▸ **TASK DIRECTIONS**: From the first line to the last, please write out the data exactly.
=== Begin Enclosure ===
/-! ## Slots and completions (R208 to R214) -/

/-- Slots: a host write of 0x01 posts a slot, 0x00 withdraws it, a write to a taken slot is ignored and noted; a
posted slot is taken in its turn (R210), and a command that fails a check of R211 completes at once with none of its effect (R209 to
R211). A completion is the 64-byte record at `CMPL_BASE` + 64 × slot, the slot returned, the command no longer taken, and the
interrupt vector noted unless the command asked for none; where the write to host memory fails, which is open (assumption
log entry 5), `CMPL_FAIL` is set and the slot is returned all the same (R202, R204, R212, R213). -/
def Obligations.SlotsAndCompletions : Prop :=
  (∀ (s : State) (slot : Nat), s.hostUp = true → slot < 1024 → s.memoryWf →
      (s.mail.own slot = 0 ∨ s.mail.own slot = 3 →
        Answers (.slotPost slot) s fun t => t.mail.own slot = 1 ∧ t.mail.posted = s.mail.posted ++ [slot] ∧
          (∀ a, a ≠ slot * 256 → Cells.get t.mail.bar2 a = Cells.get s.mail.bar2 a) ∧ t.mem = s.mem) ∧
      (s.mail.own slot ≠ 2 →
        Answers (.slotWithdraw slot) s fun t => t.mail.own slot = 0 ∧ slot ∉ t.mail.posted) ∧
      (s.mail.own slot = 2 →
        (Answers (.slotPost slot) s fun t => t = { s with mail := { s.mail with errTakenWrite := true } }) ∧
        (Answers (.slotWithdraw slot) s fun t => t = { s with mail := { s.mail with errTakenWrite := true } })) ∧
      (∀ off b, 0 < off → off < 256 →
        Answers (.slotWrite (slot * 256 + off) [b]) s fun t =>
          if s.mail.own slot = 2 then t = { s with mail := { s.mail with errTakenWrite := true } }
          else Cells.get t.mail.bar2 (slot * 256 + off) = b ∧
            ∀ a, a ≠ slot * 256 + off → Cells.get t.mail.bar2 a = Cells.get s.mail.bar2 a) ∧
      (s.takes = true → s.mail.own slot = 1 → s.mail.nextTaken slot = true →
        let t1 := { s with mail := { s.mail.setOwn slot 2 with
          posted := s.mail.posted.filter (· != slot), taken := s.mail.taken ++ [s.header slot] } }
        (∀ r, s.checkTaken (s.header slot) = some r →
          exec (.slotTake slot) s = .next (t1.complete (s.header slot) r)) ∧
        (s.checkTaken (s.header slot) = none → exec (.slotTake slot) s = .next t1 ∧ t1.mail.own slot = 2)) ∧
      (s.mail.nextTaken slot = false → exec (.slotTake slot) s = .next s)) ∧
  (∀ (s : State) (t : Taken) (r : Report), s.memoryWf →
      let u := s.complete t r
      let base := s.mail.cmplBase.toNat + t.slot * 64
      let at_ := fun off n => leNat ((List.range n).map fun i => (SMap.find u.mem.host (base + off + i)).getD 0)
      let fails := s.free.2.hostFails
      u.mail.own t.slot = 3 ∧ (∀ x ∈ u.mail.taken, x.slot ≠ t.slot) ∧
      (∀ x ∈ s.mail.taken, x.slot ≠ t.slot → x ∈ u.mail.taken) ∧
      (fails = false →
        at_ 0 4 = t.seq.toNat ∧ at_ 4 1 = r.status % 256 ∧ at_ 5 1 = t.opcode.toNat ∧ at_ 8 8 = r.r0 % 2 ^ 64 ∧
        at_ 0x10 8 = r.r1 % 2 ^ 64 ∧ at_ 0x18 8 = r.r2 % 2 ^ 64 ∧ at_ 0x20 8 = r.r3 % 2 ^ 64 ∧
        at_ 0x28 8 = r.energy % 2 ^ 64 ∧ at_ 0x30 8 = s.power.frame.toNat ∧ at_ 0x3C 4 = 0 ∧
        (t.noirq = false → t.vec.toNat < 64 → u.mail.frameVecs.getLsbD t.vec.toNat = true) ∧
        u.mail.errCmplFail = s.mail.errCmplFail ∧
        (∀ a, a < base ∨ base + 64 ≤ a → SMap.find u.mem.host a = SMap.find s.mem.host a)) ∧
      (fails = true → u.mem.host = s.mem.host ∧ u.mail.errCmplFail = true ∧ u.mail.frameVecs = s.mail.frameVecs) ∧
      (t.noirq = true → u.mail.frameVecs = s.mail.frameVecs) ∧ u.mem.cells = s.mem.cells ∧
      u.cells = s.cells ∧ u.parts = s.parts)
=== End Enclosure ===
▸ **RESPONSE FOR THIS EXERCISE**:
/-! ## Slots and completions (R208 to R214) -/

/-- Slots: a host write of 0x01 posts a slot, 0x00 withdraws it, a write to a taken slot is ignored and noted; a
posted slot is taken in its turn (R210), and a command that fails a check of R211 completes at once with none of its effect (R209 to
R211). A completion is the 64-byte record at `CMPL_BASE` + 64 × slot, the slot returned, the command no longer taken, and the
interrupt vector noted unless the command asked for none; where the write to host memory fails, which is open (assumption
log entry 5), `CMPL_FAIL` is set and the slot is returned all the same (R202, R204, R212, R213). -/
def Obligations.SlotsAndCompletions : Prop :=
  (∀ (s : State) (slot : Nat), s.hostUp = true → slot < 1024 → s.memoryWf →
      (s.mail.own slot = 0 ∨ s.mail.own slot = 3 →
        Answers (.slotPost slot) s fun t => t.mail.own slot = 1 ∧ t.mail.posted = s.mail.posted ++ [slot] ∧
          (∀ a, a ≠ slot * 256 → Cells.get t.mail.bar2 a = Cells.get s.mail.bar2 a) ∧ t.mem = s.mem) ∧
      (s.mail.own slot ≠ 2 →
        Answers (.slotWithdraw slot) s fun t => t.mail.own slot = 0 ∧ slot ∉ t.mail.posted) ∧
      (s.mail.own slot = 2 →
        (Answers (.slotPost slot) s fun t => t = { s with mail := { s.mail with errTakenWrite := true } }) ∧
        (Answers (.slotWithdraw slot) s fun t => t = { s with mail := { s.mail with errTakenWrite := true } })) ∧
      (∀ off b, 0 < off → off < 256 →
        Answers (.slotWrite (slot * 256 + off) [b]) s fun t =>
          if s.mail.own slot = 2 then t = { s with mail := { s.mail with errTakenWrite := true } }
          else Cells.get t.mail.bar2 (slot * 256 + off) = b ∧
            ∀ a, a ≠ slot * 256 + off → Cells.get t.mail.bar2 a = Cells.get s.mail.bar2 a) ∧
      (s.takes = true → s.mail.own slot = 1 → s.mail.nextTaken slot = true →
        let t1 := { s with mail := { s.mail.setOwn slot 2 with
          posted := s.mail.posted.filter (· != slot), taken := s.mail.taken ++ [s.header slot] } }
        (∀ r, s.checkTaken (s.header slot) = some r →
          exec (.slotTake slot) s = .next (t1.complete (s.header slot) r)) ∧
        (s.checkTaken (s.header slot) = none → exec (.slotTake slot) s = .next t1 ∧ t1.mail.own slot = 2)) ∧
      (s.mail.nextTaken slot = false → exec (.slotTake slot) s = .next s)) ∧
  (∀ (s : State) (t : Taken) (r : Report), s.memoryWf →
      let u := s.complete t r
      let base := s.mail.cmplBase.toNat + t.slot * 64
      let at_ := fun off n => leNat ((List.range n).map fun i => (SMap.find u.mem.host (base + off + i)).getD 0)
      let fails := s.free.2.hostFails
      u.mail.own t.slot = 3 ∧ (∀ x ∈ u.mail.taken, x.slot ≠ t.slot) ∧
      (∀ x ∈ s.mail.taken, x.slot ≠ t.slot → x ∈ u.mail.taken) ∧
      (fails = false →
        at_ 0 4 = t.seq.toNat ∧ at_ 4 1 = r.status % 256 ∧ at_ 5 1 = t.opcode.toNat ∧ at_ 8 8 = r.r0 % 2 ^ 64 ∧
        at_ 0x10 8 = r.r1 % 2 ^ 64 ∧ at_ 0x18 8 = r.r2 % 2 ^ 64 ∧ at_ 0x20 8 = r.r3 % 2 ^ 64 ∧
        at_ 0x28 8 = r.energy % 2 ^ 64 ∧ at_ 0x30 8 = s.power.frame.toNat ∧ at_ 0x3C 4 = 0 ∧
        (t.noirq = false → t.vec.toNat < 64 → u.mail.frameVecs.getLsbD t.vec.toNat = true) ∧
        u.mail.errCmplFail = s.mail.errCmplFail ∧
        (∀ a, a < base ∨ base + 64 ≤ a → SMap.find u.mem.host a = SMap.find s.mem.host a)) ∧
      (fails = true → u.mem.host = s.mem.host ∧ u.mail.errCmplFail = true ∧ u.mail.frameVecs = s.mail.frameVecs) ∧
      (t.noirq = true → u.mail.frameVecs = s.mail.frameVecs) ∧ u.mem.cells = s.mem.cells ∧
      u.cells = s.cells ∧ u.parts = s.parts)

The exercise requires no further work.